The Stradbroke, like beer off the wood at the Breakfast Creek followed by steak, is strictly Brisbane.
Perhaps the race is best served at Eagle Farm when the grass is intact but maintains its identity just across the road at Doomben today, hopefully without surface sludge.
Puritans decry handicaps in favour of weight-for-age events but the Eagle Farm Stradbroke over 1400 metres has been a major event on the Australian calendar and while it loses 50 metres at Doomben it remains intriguing with even more emphasis on launching pads.
My sermon today centres on barrier jockeys, a breed that is fast disappearing. Jim Cassidy, highlighted by his Stradbroke triumph on Rough Habit, was the last great exponent with Mick Dittman and George Moore being the most effective in the category under my eye.
Old timers told me the only change a bad starting position made to a good thing was make it longer odds.
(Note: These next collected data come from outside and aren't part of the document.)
-- ==== Sys2Proof/Machine/TimeOps.lean ====
section
/-! DEFINITION. Device time: its states, steps and measured offsets (R356 to R361), PTP (R362, R363), PPS (R375), triggers (R373,
R374), ticks (R361, R469), and what the TIME registers do (R376). -/

namespace Sys2Proof.Machine

/-! ## Sources and offsets -/

/-- The sources of device time (R359). -/
inductive TimeSource where
  | host | ptp | pps | fabric
  deriving DecidableEq, Repr

/-- The source in force: PTP and PPS act as HOST without a net unit, and so does a code of 4 or more (R359, R376). -/
def State.timeSource (s : State) : TimeSource :=
  let c := s.regF 0x6000 0 2 0
  if c = 1 ∧ s.hasNet then .ptp else if c = 2 ∧ s.hasNet then .pps else if c = 3 then .fabric else .host

/-- A step moves device time by d ns at once: it is counted and logged, and each trigger stays inactive for at least its WIDTH
before its next pulse (R360, R361). -/
def State.stepBy (s : State) (d : Int) : State :=
  let dev : Nat := ((s.clock.dev : Int) + d * (devUnit : Int)).toNat
  let rest (g : Trig) : Trig := { g with idleUntil := (if g.level then max g.endsAt s.clock.now else s.clock.now) + g.width }
  let s := { s with clock := { s.clock with dev := dev }, net := { s.net with trigs := s.net.trigs.map rest } }
  (s.bump Ctr.timeStep).log (dieUnit 4) 0x0040 4 255 0 (tc 64 d)

/-- A step to a device time in ns. -/
def State.stepTo (s : State) (ns : Nat) : State := s.stepBy ((ns : Int) - (s.devNs : Int))

/-- The state of device time set. -/
def State.timeIs (s : State) (t : TimeState) : State := { s with clock := { s.clock with state := t } }

/-- STEP_LIMIT in ns, 1 to 255 units of 10 µs (R376). -/
def State.stepLimit (s : State) : Nat := max 1 (s.regF 0x6000 0 15 8) * 10000

/-- An offset measured from the source, device time less source time (R358, R360): the first one while UNSET and one beyond
STEP_LIMIT are steps; a smaller one is removed by a rate within ±500 ppm that the device chooses; 16 in a row within 1 µs lock. -/
def State.measured (s : State) (off : Int) : State :=
  let c := s.clock
  let s := { s with clock := { c with lastOffset := off, sourceLost := false, holdoverSince := c.now } }
  if c.state = .unset then
    let s := (s.stepBy (-off)).timeIs .free
    { s with clock := { s.clock with goodRun := 0 } }
  else
    let good := decide (off.natAbs ≤ 1000)
    let run := if good then c.goodRun + 1 else 0
    let st : TimeState := if 16 ≤ run then .locked else if c.state = .locked ∧ !good then .free else c.state
    let s := { s with clock := { s.clock with goodRun := min 16 run, state := st } }
    if s.stepLimit < off.natAbs then s.stepBy (-off)
    else { s with clock := { s.clock with rate := clampI (-512000000) 512000000 (Config.slewRate off s.free) }, free := s.free + 1 }

/-- The source is lost: LOCKED becomes HOLDOVER (R358). -/
def State.lostSource (s : State) : State :=
  let c := { s.clock with sourceLost := true, goodRun := 0 }
  { s with clock := if c.state = .locked then { c with state := .holdover, holdoverSince := c.now } else c }

/-- Whether TIME_CMD and TIME_RATE are refused: under PTP, and under FABRIC with a parent (R376). -/
def State.timeLocked (s : State) : Bool := s.timeSource = .ptp || (s.timeSource = .fabric && s.fabric.parentPort.isSome)

/-- The time that TIME_SET asks for, its nanoseconds at most 999,999,999 (R376). -/
def State.timeSetNs (s : State) (ns : Nat) : Nat :=
  (s.reg 0x6018 0 + s.reg 0x601C 0 * 2 ^ 32) * 1000000000 + min 999999999 ns

/-- TIME_CMD SET (R358, R359, R360, R376): a step to TIME_SET, at once or with SOURCE = PPS at the next edge. -/
def State.timeSet (s : State) (fn : Nat) : State :=
  if s.timeLocked then s.lockViolation fn 0x6020
  else if s.timeSource = .pps then { s with clock := { s.clock with ppsSetPending := true } }
  else
    let s := (s.stepTo (s.timeSetNs (s.regF 0x6014 0 29 0))).timeIs .free
    { s with clock := { s.clock with goodRun := 0 } }

/-- TIME_CMD STEP (R358, R360, R376): a step by TIME_STEP; one whose result would lie before 0 is not taken; UNSET stays. -/
def State.timeStep (s : State) (fn : Nat) : State :=
  let d := sext 32 (s.reg 0x6024 0)
  if s.timeLocked then s.lockViolation fn 0x6020
  else if (s.clock.dev : Int) + d * (devUnit : Int) < 0 then s.lockViolation fn 0x6020
  else
    let s := s.stepBy d
    if s.clock.state = .locked then { s with clock := { s.clock with state := .free, goodRun := 0 } } else s

/-- A write of TIME_RATE, brought into ±512,000,000 (R376). -/
def State.timeRate (s : State) (fn v : Nat) : State :=
  if s.timeLocked then s.lockViolation fn 0x6028
  else { s with clock := { s.clock with rate := clampI (-512000000) 512000000 (sext 32 v) } }

/-- A read of TIME_NS latches the seconds (R376). -/
def State.latchSeconds (s : State) : State := { s with clock := { s.clock with latchSec := s.devNs / 1000000000 } }

/-- TIME_STATUS (R376). -/
def State.timeStatus (s : State) : Nat :=
  s.clock.state.code + 4 * b2n s.clock.ppsSeen + 8 * b2n s.clock.ptpMaster + tc 16 (clampI (-32767) 32767 s.clock.lastOffset) * 2 ^ 16

/-- HOLDOVER_LIMIT (R358): 600 s in HOLDOVER without a measurement. -/
def execHoldoverLimit (s : State) : Result :=
  if s.clock.state = .holdover then .next ((s.toTime (s.clock.holdoverSince + 600000000000)).timeIs .free) else .next s

/-! ## Triggers -/

/-- The settings of a trigger taken at a tick: an enable that breaks R374 leaves it off and sets CFG_ERR. A pulse in progress goes on. -/
def State.takeTrigger (s : State) (t : Nat) : State :=
  let period := clampN 100000 1000000000 (s.reg 0x7004 t)
  let phase := s.regF 0x7008 t 29 0
  let cfg := s.reg 0x700C t
  let width := bits cfg 23 8 * 1000
  let good := decide (1000000000 % period = 0 ∧ width ≠ 0 ∧ 2 * width ≤ period ∧ phase < period)
  let take (g : Trig) : Trig :=
    let g := { g with invert := bit cfg 1 }
    if bit cfg 0 then
      if good then { g with running := true, cfgErr := false, period := period, phase := phase, width := width }
      else { g with running := false, cfgErr := true }
    else { g with running := false }
  { s with net := { s.net with trigs := updAt t take s.net.trigs } }

/-- The first edge time of a trigger at or after a device time (R373). -/
def Trig.edgeFrom (g : Trig) (ns : Nat) : Nat :=
  let sec := ns / 1000000000 * 1000000000
  if ns ≤ sec + g.phase then sec + g.phase
  else
    let e := sec + g.phase + (ns - sec - g.phase + g.period - 1) / g.period * g.period
    if e < sec + 1000000000 then e else sec + 1000000000 + g.phase % g.period

/-- The next edge of a trigger: after the last one where that lies at or before the present (R361, R373). -/
def State.nextEdge (s : State) (g : Trig) : Nat :=
  match g.lastEdge with
  | some e => if e ≤ s.devNs then g.edgeFrom (max s.devNs (e + 1)) else g.edgeFrom s.devNs
  | none => g.edgeFrom s.devNs

/-- TRIGGER_EDGE (R361, R373): device time reaches the trigger's next edge time; the pulse begins unless a step holds the
output inactive. -/
def execTriggerEdge (t : Nat) (s : State) : Result :=
  match s.net.trigs[t]? with
  | none => .next s
  | some g =>
    if g.running && !g.level && s.clock.state != .unset && s.hasNet && s.running then
      let e := s.nextEdge g
      let s := s.toDev e
      let rise (g : Trig) : Trig :=
        if s.clock.now < g.idleUntil then { g with lastEdge := some e }
        else { g with level := true, endsAt := s.clock.now + g.width, lastEdge := some e }
      .next { s with net := { s.net with trigs := updAt t rise s.net.trigs } }
    else .next s

/-- TRIGGER_PULSE_END (R361, R373): WIDTH after its edge the pulse ends, whatever changed meanwhile. -/
def execTriggerPulseEnd (t : Nat) (s : State) : Result :=
  match s.net.trigs[t]? with
  | none => .next s
  | some g =>
    if g.level then
      let s := s.toTime g.endsAt
      .next { s with net := { s.net with trigs := updAt t (fun (g : Trig) => { g with level := false }) s.net.trigs } }
    else .next s

/-- The level that a trigger drives (R373, R378). -/
def Trig.ball (g : Trig) : Bool := g.level != g.invert

/-- The level at a trigger's ball: driven while the NET domain, which holds the drivers, is on and the trigger has been configured; otherwise a
pull-down holds it low, and safe hold drives it inactive (R413, R430, R431, R452). -/
def State.trigBall (s : State) (t : Nat) : Bool :=
  match s.net.trigs[t]? with
  | none => false
  | some g => if !s.domOn 4 then false else if s.fault.safeHold && !g.level then g.invert else g.ball

/-! ## Ticks -/

/-- TICK (R361, R374, R469): the 1 ms boundary of device time at or after the present, never one whose tick has been, applies the shadows of TICK and FRAME
and the triggers' settings; the power of the last tick is measured (R456), which the spec gives no value for. -/
def execTick (s : State) : Result :=
  let n := max ((s.devNs + 999999) / 1000000) (s.clock.lastTick + 1)
  let s := s.toDev (n * 1000000)
  let trigs := (List.range 8).filter fun t => s.regs.waiting.any fun w => w.2 = t && [0x7004, 0x7008, 0x700C].contains w.1
  let regs := s.regs.applyAt s.chip (fun b => b = .tick || b = .frame) (fun _ => true)
  let s := { s with regs := regs, clock := { s.clock with lastTick := n }, power := { s.power with powerMw := Config.freeNat s.free, tjMax := Config.freeNat (s.free + 1) }, free := s.free + 2 }
  .next (if s.running && s.hasNet then trigs.foldl (fun (s : State) t => s.takeTrigger t) s else s)

/-! ## PPS -/

/-- The offset of device time from the nearest whole second. -/
def State.secondOffset (s : State) : Int :=
  let r := s.devNs % 1000000000
  if r < 500000000 then (r : Int) else (r : Int) - 1000000000

/-- PPS_IN_EDGE (R358, R359, R375): the edge is a whole second; with SOURCE = PPS it applies a pending SET, or is a measurement. -/
def execPpsInEdge (s : State) : Result :=
  if s.hasNet && s.power.boot = .running then
    let s := { s with clock := { s.clock with ppsSeen := true, lastPps := s.clock.now } }
    if s.timeSource = .pps then
      if s.clock.ppsSetPending then
        let s := (s.stepTo (s.timeSetNs 0 / 1000000000 * 1000000000)).timeIs .free
        .next { s with clock := { s.clock with goodRun := 0, ppsSetPending := false, sourceLost := false } }
      else if s.clock.state = .unset then .next s
      else .next (s.measured s.secondOffset)
    else .next s
  else .next s
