/-- FIRMWARE_VERIFIED (R431, R448, R454, bring-up step 6): the slot that the slot record names, or else the other; with neither, BOOT_FAIL and
bring-up stops. The clusters in service are woken. -/
def execFirmwareVerified (s : State) : Result :=
  if s.power.boot = .released then
    let s := s.toTime (s.power.resetAt + 45800000)
    let a := s.chip.slotRecord % 2
    match [a, 1 - a].find? fun n => s.chip.slotBoots (s.chip.slot n) with
    | none => .next { s with power := { s.power with boot := .failed, bootFail := true } }
    | some n =>
      let wake (d : Domain) : Domain := if d.state = .fused then d else { d with state := .on, released := false, wakes := (d.wakes + 1) % 65536 }
      let s := s.serving.foldl (fun (s : State) c => (s.setDomain (15 + c) wake).setDomain (28 + c) wake) s
      .next { s with power := { s.power with boot := .verified, bootSlot := n }, fault := { s.fault with activeSlot := n } }
  else .next s

/-- TIDY_FIRMWARE_START (R451, R454, bring-up steps 7 and 8): once the clusters in service are released, in a life-cycle state with service. With
the host unit in Detect the link comes up. -/
def execTidyFirmwareStart (s : State) : Result :=
  let awake := s.serving.all fun c => s.settled (15 + c) && s.settled (28 + c)
  if s.power.boot = .verified && awake && (s.chip.lifeCycle = .provisioned || s.chip.lifeCycle = .field) then
    let s := s.toTime (s.power.resetAt + 46500000)
    .next { s with power := { s.power with boot := .running, wdtAt := s.clock.now, version := (s.chip.slot s.power.bootSlot).version },
                   host := { s.host with linkUp := s.host.detect } }
  else .next s

/-! ## Sleep and wake (R431 to R434) -/

/-- SLEEP_IDLE in ns (R456). -/
def State.sleepIdle (s : State) : Nat := clampN 20 1000 (s.regF 0x13008 0 9 0) * 1000

/-- Whether a cluster in service sleeps by itself now: out of reset, not waking, and with no work. -/
def State.maySleep (s : State) (c : Nat) : Bool := s.running && s.serving.contains c && !s.clusterWorks c

/-- CLUSTER_RETENTION (R433): SLEEP_IDLE passes with no work, and the cluster enters RETENTION. Its matrix cores, which need the cluster ON, go
off with it (DEDUCED). -/
def execClusterRetention (c : Nat) (s : State) : Result :=
  if s.maySleep c && s.domOn (15 + c) && bit (s.reg 0x13008 0) 10 then
    let s := s.toTime (s.clock.now + s.sleepIdle)
    .next ((s.setDomain (15 + c) fun d => { d with state := .retention, released := false }).setDomain (28 + c) Domain.dark)
  else .next s

/-- Whether a cluster in service other than c is ON or in RETENTION (R434). -/
def State.otherAwake (s : State) (c : Nat) : Bool :=
  s.serving.any fun i => i ≠ c && (s.power.domains[15 + i]?).any fun d => d.state = .on || d.state = .retention

/-- CLUSTER_OFF (R346, R433, R434): OFF_EPOCHS epochs without a session or work; the parcels of its pond go home first. Never the last cluster in
service that is ON or in RETENTION. -/
def execClusterOff (c : Nat) (s : State) : Result :=
  let idle := decide (Store.get (fun _ => 0) c s.power.idleSince + max 1 (s.regF 0x13008 0 23 16) ≤ s.map.published)
  let up := (s.power.domains[15 + c]?).any fun d => (d.state = .on || d.state = .retention) && d.wakeEnds.isNone
  if s.maySleep c && !s.clusterBusy c && idle && up && bit (s.reg 0x13008 0) 11 && s.otherAwake c then
    .next (((s.pondGone c).setDomain (15 + c) Domain.dark).setDomain (28 + c) Domain.dark)
  else .next s

/-- MATRIX_DOMAIN_OFF (R433): SLEEP_IDLE passes with no INFER on the cluster. -/
def execMatrixDomainOff (c : Nat) (s : State) : Result :=
  if s.running && s.serving.contains c && s.domOn (28 + c) && !(s.matrix.infers.any fun i => i.cluster = c) then
    .next ((s.toTime (s.clock.now + s.sleepIdle)).setDomain (28 + c) Domain.dark)
  else .next s

/-- At most 4 wakes begin in any 10 µs: a further one waits for the window (R434). -/
def State.wakeWindow (s : State) : State :=
  let s := if s.power.wakeStarts.length = 4 then s.toTime ((s.power.wakeStarts.headD 0) + 10000) else s
  { s with power := { s.power with wakeStarts := s.power.wakeStarts.drop (s.power.wakeStarts.length - 3) ++ [s.clock.now] } }

/-- CLUSTER_WAKE (R432, R434): work placed on a sleeping cluster, or on its matrix cores, starts the wake: 50 µs from OFF, 28 µs from RETENTION,
and 12 µs for the matrix cores with the cluster ON. -/
def execClusterWake (c : Nat) (mx : Bool) (s : State) : Result :=
  let i := if mx then 28 + c else 15 + c
  match s.power.domains[i]?, s.power.domains[15 + c]? with
  | some d, some k =>
    if !s.running || !s.serving.contains c || d.wakeEnds.isSome || d.state = .on || d.state = .fused then .next s
    else if mx && k.state != .on && k.wakeEnds.isNone then .next s
    else
      let s := s.wakeWindow
      let ends := if mx then (k.wakeEnds.getD s.clock.now) + 12000 else s.clock.now + (if d.state = .retention then 28000 else 50000)
      .next ((s.setDomain i fun d => { d with wakeEnds := some ends, wakes := (d.wakes + 1) % 65536 }).placed c)
  | _, _ => .next s

/-- CLUSTER_WAKE_COMPLETE (R342, R346, R432): the cluster, or when it is awake its matrix domain, is released at the end of its wake. A pond that
was off is cleared, and takes the TWIN setting. -/
def execClusterWakeComplete (c : Nat) (s : State) : Result :=
  let ends (d : Nat) : Option Nat := (s.power.domains[d]?).bind fun x => x.wakeEnds
  if 13 ≤ c then .next s
  else match ends (15 + c), ends (28 + c) with
    | some t, _ =>
      let fresh := (s.power.domains[15 + c]?).any fun x => x.state = .off
      let s := if fresh then s.updCluster c fun k => { k with pondTwin := bit (s.reg 0x3020 0) 0 } else s
      .next ((s.toTime t).setDomain (15 + c) Domain.lit)
    | none, some t => .next ((s.toTime t).setDomain (28 + c) Domain.lit)
    | none, none => .next s

/-- HBM_REFRESH_RATE (R495): the refresh rate of a stack doubles above 85 °C on its own sensor, and is restored below. -/
def execHbmRefreshRate (stack : Nat) (hot : Bool) (s : State) : Result :=
  if stack < s.chip.part.basinGb / 16 then
    let rest := s.tiers.hotStacks.filter fun i => i ≠ stack
    .next { s with tiers := { s.tiers with hotStacks := if hot then rest ++ [stack] else rest } }
  else .next s

/-! ## The test port (R451, R487) -/

/-- Whether the JTAG test port answers: the life-cycle states whose Debug column reads open, and PROVISIONED after authentication (R451, R487). -/
def State.testPortOpen (s : State) : Bool :=
  match s.chip.lifeCycle with
  | .blank => true
  | .provisioned => s.power.debugAuth
  | .field => false
  | .returned => true
  | .scrapped => false

/-- The level at TDO: that of the scan chain's last bit while the port answers, else hi-Z (R487). -/
def State.tdo (s : State) (chain : Bool) : Option Bool := if s.testPortOpen then some chain else none

/-- What the test port takes from its other balls: TCK, TMS, TDI and TRST_N while it answers, and nothing otherwise (R487). -/
def State.testInput (s : State) (balls : List Bool) : Option (List Bool) := if s.testPortOpen then some balls else none

/-- What happens in 1 ns with no command (DESIGN CHOICE, log entry 8): time passes, the spine makes a round of grants while its domain is on (R53, R430),
and each fabric port may send a flit (R383). -/
def State.idle (s : State) : State :=
  let s := { s with clock := s.clock.advance 1 }
  (if s.domOn 2 then s.meshRound else s).flitRound

/-- A life-cycle move (R348, R451): written in OTP, the secure pond wiped, then a COLD reset. -/
def State.lifeCycleMove (s : State) (t : LifeCycle) : State := { s with chip := { s.chip with lifeCycle := t } }.wipeKeys.coldReset 8

end Sys2Proof.Machine
end

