-- ==== Sys2Proof/Certificates/Slice0/Obligations.lean ====
section
/-! DEFINITION. The statements about the block, each a proposition over its commands and states. Where a clause rests on a choice of the
model, its docstring names the log entry. -/

open Sys2Proof Sys2Proof.Machine

/-- A step runs the command at the front of the queue (R1, R101). -/
def Obligations.StepRunsFrontCommand : Prop :=
  ∀ (c : Instr) (rest : List Instr) (s : State), s.pending = c :: rest → step s = exec c { s with pending := rest }

/-- On an empty queue a step lets one nanosecond pass: the clock moves, and only the spine, the fabric ports and what they sent may change with it
(DESIGN CHOICE, log entry 8) (R53, R357, R376, R383). -/
def Obligations.IdleStepLetsTimePass : Prop :=
  ∀ s : State, s.pending = [] → ∃ t, step s = .next t ∧ t.clock.now = s.clock.now + 1 ∧ s.clock.dev ≤ t.clock.dev ∧
    t = { s with clock := t.clock, mesh := t.mesh, fabric := { s.fabric with ports := t.fabric.ports }, out := { s.out with flits := t.out.flits } }

/-- The state after reset is sound and its queue is empty (R57, R323). -/
def Obligations.ResetIsSound : Prop :=
State.reset.Sound ∧ State.reset.pending = []

/-- Every step keeps memory canonical and the tags in use within their pools (R57, R323). -/
def Obligations.StepKeepsSound : Prop :=
∀ s t : State, s.Sound → step s = .next t → t.Sound

/-- Every command answers a next state, and from a sound state none changes the queue (R1, R101). -/
def Obligations.CommandsAnswerAndKeepTheQueue : Prop :=
  (∀ (c : Instr) (s : State), ∃ t, exec c s = .next t) ∧
  (∀ (c : Instr) (s t : State), s.Sound → exec c s = .next t → t.pending = s.pending)

/-- NOP completes with OK; FENCE completes once earlier work in its scope is final (R100, R101). -/
def Obligations.NopAndFenceComplete : Prop :=
  (∀ (s : State) (id : Nat) (o : Op), s.Runs id 0x00 o →
    ∃ t, exec (.nop id) s = .next t ∧ t.Ended id St.ok 0 0 ∧ OthersKept s t id ∧ t = { s with ops := t.ops }) ∧
  (∀ (s : State) (id : Nat) (o : Op), s.Runs id 0x01 o →
    (s.fencePending { id := o.id, fn := o.fn, sq := o.sq, handle := o.handle, scope := o.scope } = false →
      ∃ t, exec (.fence id) s = .next t ∧ t.Ended id St.ok 0 o.waitedFor ∧ OthersKept s t id ∧ t = { s with ops := t.ops }) ∧
    (s.fencePending { id := o.id, fn := o.fn, sq := o.sq, handle := o.handle, scope := o.scope } = true →
      ∃ t, exec (.fence id) s = .next t ∧ (∃ p, t.findOp id = some p ∧ p.phase = .started ∧ p.began = true) ∧ OthersKept s t id ∧ t = { s with ops := t.ops }))

/-- An invalid doorbell slot keeps the ring's last value and is counted (R70). -/
def Obligations.InvalidDoorbellSlotIsIgnored : Prop :=
  ∀ (s : State) (fn n : Nat),
    (∀ v, v = leNat (s.readMem ((s.fncNow fn).sqSlot n) 4) → (65536 ≤ v ∨ cfgSize (s.sq fn n).cfg ≤ v) →
      (s.readTail fn n).rings = s.rings ∧ (s.readTail fn n).counter 0x102 0 = (s.counter 0x102 0 + 1) % 2 ^ 64) ∧
    (∀ v, v = leNat (s.readMem ((s.fncNow fn).cqSlot n) 4) → (65536 ≤ v ∨ cfgSize (s.cq fn n).cfg ≤ v) →
      (s.readHead fn n).rings = s.rings ∧ (s.readHead fn n).counter 0x102 0 = (s.counter 0x102 0 + 1) % 2 ^ 64)

/-- WAKE_WHEN is HEAD when all is fetched and enabled, else HEAD - 1 modulo size (R74). -/
def Obligations.WakeWhenFollowsHead : Prop :=
  ∀ c : SqCtx,
    (bit c.cfg.toNat 12 = true → c.head = c.tail → c.wakeWhen = c.head) ∧
    ((bit c.cfg.toNat 12 = false ∨ c.head ≠ c.tail) → c.wakeWhen = (c.head + 2 ^ bits c.cfg.toNat 4 0 - 1) % 2 ^ bits c.cfg.toNat 4 0)

/-- NUDGE asks for one further sweep; a group sweep and the sweep that NUDGE asked for take the valid indices of the enabled rings and move no head
(R66, R67, R68, R69, R71, R72). -/
def Obligations.SweepsSeeNewIndices : Prop :=
  (∀ (s : State) (fn : Nat), s.hostUp fn = true →
    ∃ t, exec (.nudge fn) s = .next t ∧ t = { s with rings := { s.rings with fns := t.rings.fns } } ∧
      (t.fnc fn).nudge = (if (s.fnc fn).nudge = .idle then .pending else .further) ∧ ∀ g, g ≠ fn → t.fnc g = s.fnc g) ∧
  (∀ (s : State) (fn : Nat), s.hostUp fn = true → bit (s.fncNow fn).sweep.toNat 0 = true → s.fault.safeHold = false →
    (∀ g, g < 16 → exec (.doorbellSweep fn (some g)) s = .next ((s.nextSweep fn g).sweep fn (some g))) ∧
    ((s.fnc fn).nudge = .pending → exec (.doorbellSweep fn none) s = .next ((s.setFnc fn { s.fnc fn with nudge := .idle }).sweep fn none)) ∧
    ((s.fnc fn).nudge = .further → exec (.doorbellSweep fn none) s = .next ((s.setFnc fn { s.fnc fn with nudge := .pending }).sweep fn none))) ∧
  (∀ (s : State) (fn : Nat) (group : Option Nat),
    (∀ m ∈ s.cqsOf fn group, leNat (s.readMem ((s.fncNow fn).cqSlot m) 4) < min 65536 (cfgSize (s.cq fn m).cfg) →
      ((s.sweep fn group).cq fn m).hostHead = leNat (s.readMem ((s.fncNow fn).cqSlot m) 4)) ∧
    (∀ n ∈ s.sqsOf fn group, leNat (s.readMem ((s.fncNow fn).sqSlot n) 4) < min 65536 (cfgSize (s.sq fn n).cfg) →
      (∀ e ∈ s.rings.sq, e.2.stalledTags = false ∧ e.2.stalledCq = false) →
      ((s.fncNow fn).sqSlot n + 4 ≤ ringBase (s.fncNow fn).wbLo (s.fncNow fn).wbHi ∨
        ringBase (s.fncNow fn).wbLo (s.fncNow fn).wbHi + 8 * (s.fncNow fn).sqCount ≤ (s.fncNow fn).sqSlot n) →
      ((s.sweep fn group).sq fn n).tail = leNat (s.readMem ((s.fncNow fn).sqSlot n) 4)) ∧
    (∀ g n, ((s.sweep fn group).sq g n).head = (s.sq g n).head) ∧
    s.sweep fn group = { s with rings := { s.rings with sq := (s.sweep fn group).rings.sq, cq := (s.sweep fn group).rings.cq },
                                mem := (s.sweep fn group).mem, tiers := (s.sweep fn group).tiers, tally := (s.sweep fn group).tally })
Tommy Smith, the master of Tulloch Lodge, wouldnt touch a hoop – no matter how many group ones to their credit -that he regarded as inferior at the break, accentuated by the stable jockeys that followed Moore: Kevin Langby, Malcolm Johnston, Dittman and Shane Dye.
Being fast out of the gates is one attribute but making full use of it with the touch and judgement to seize the situation was vital.
Take Cassidy and Rough Habit in the 1992 Stradbroke, related from his memoir Pumper, about a most memorable chapter of the sprint featuring one of the most charismatic winners.
“Rough Habit was small, he wasnt pretty,” he wrote with the assistance of Andrew Webster. “He had half a white eye and this ugly white blaze down his muzzle and his right nostril."
“Despite his size he manoeuvred through the field like a tank.
“I won three consecutive Doomben Cups [1991, 1992, 1993] on him and two Stradbrokes at Eagle Farm.
“It was the second Stradbroke most fans remember. He lumped 58.5kg and came out of barrier 20 in a field of 20, including Schillaci, the champion grey trained by Lee Freedman.”
Not only had Cassidy piloted the shortest course from no mans land, but Rough Habit equalled the modern day weight-carrying record also held by Campaign King (1988).
With so much surveillance, modern-day navigators stick more to lanes with the bleat of "riding for luck" becoming nauseous. It wasnt luck, fluke or godsend with Cassidy and Rough Habit but uncanny knack.
Great jockeys make their own luck. Maybe this is a stern assessment, particularly as those on horseback are now subjected to desktop experts who insist that their maps are followed. How could anyone tell Moore, Dittman and Cassidy how to handle a demanding situation in the saddle?
Again the best ride promises to win the Stradbroke. Two strong chances, Care To Think and Invincible Gem, have had recent efforts tarnished by wide gates and again fared badly with the draw.
Care To Think will come in a few from 16 today in the final field so, too, will Invincible Gem (17). Neither is a good thing but given the right assistance, not luck, can win.
Yes, Tim Clark on Care To Think, inclined to charge when relax is a better attribute, will have to do a Cassidy on horse power less than Rough Habit while Brenton Avdulla, in peak form, has the confidence to get the best out of Invincible Gem and thats Happy Clapper form.
Meanwhile the three-year-old filly Champagne Cuddles, under Corey Brown and another possible victim of a bad gate last start, charts to get the perfect passage from the rails.
Keg Note: Beer off the wood, not tin or metal, is served from a barrel on the hotel counter with a short pull, renowned by ale drinkers. When first confronted with the situation I asked whether in the Queensland heat wouldnt the brew get warm? “It doesnt last long enough,” was the reply. In the company of Bundamba Slim and Rod Gallegos I saw many kegs heaved onto the counter to replace empties and the result never less than perfection.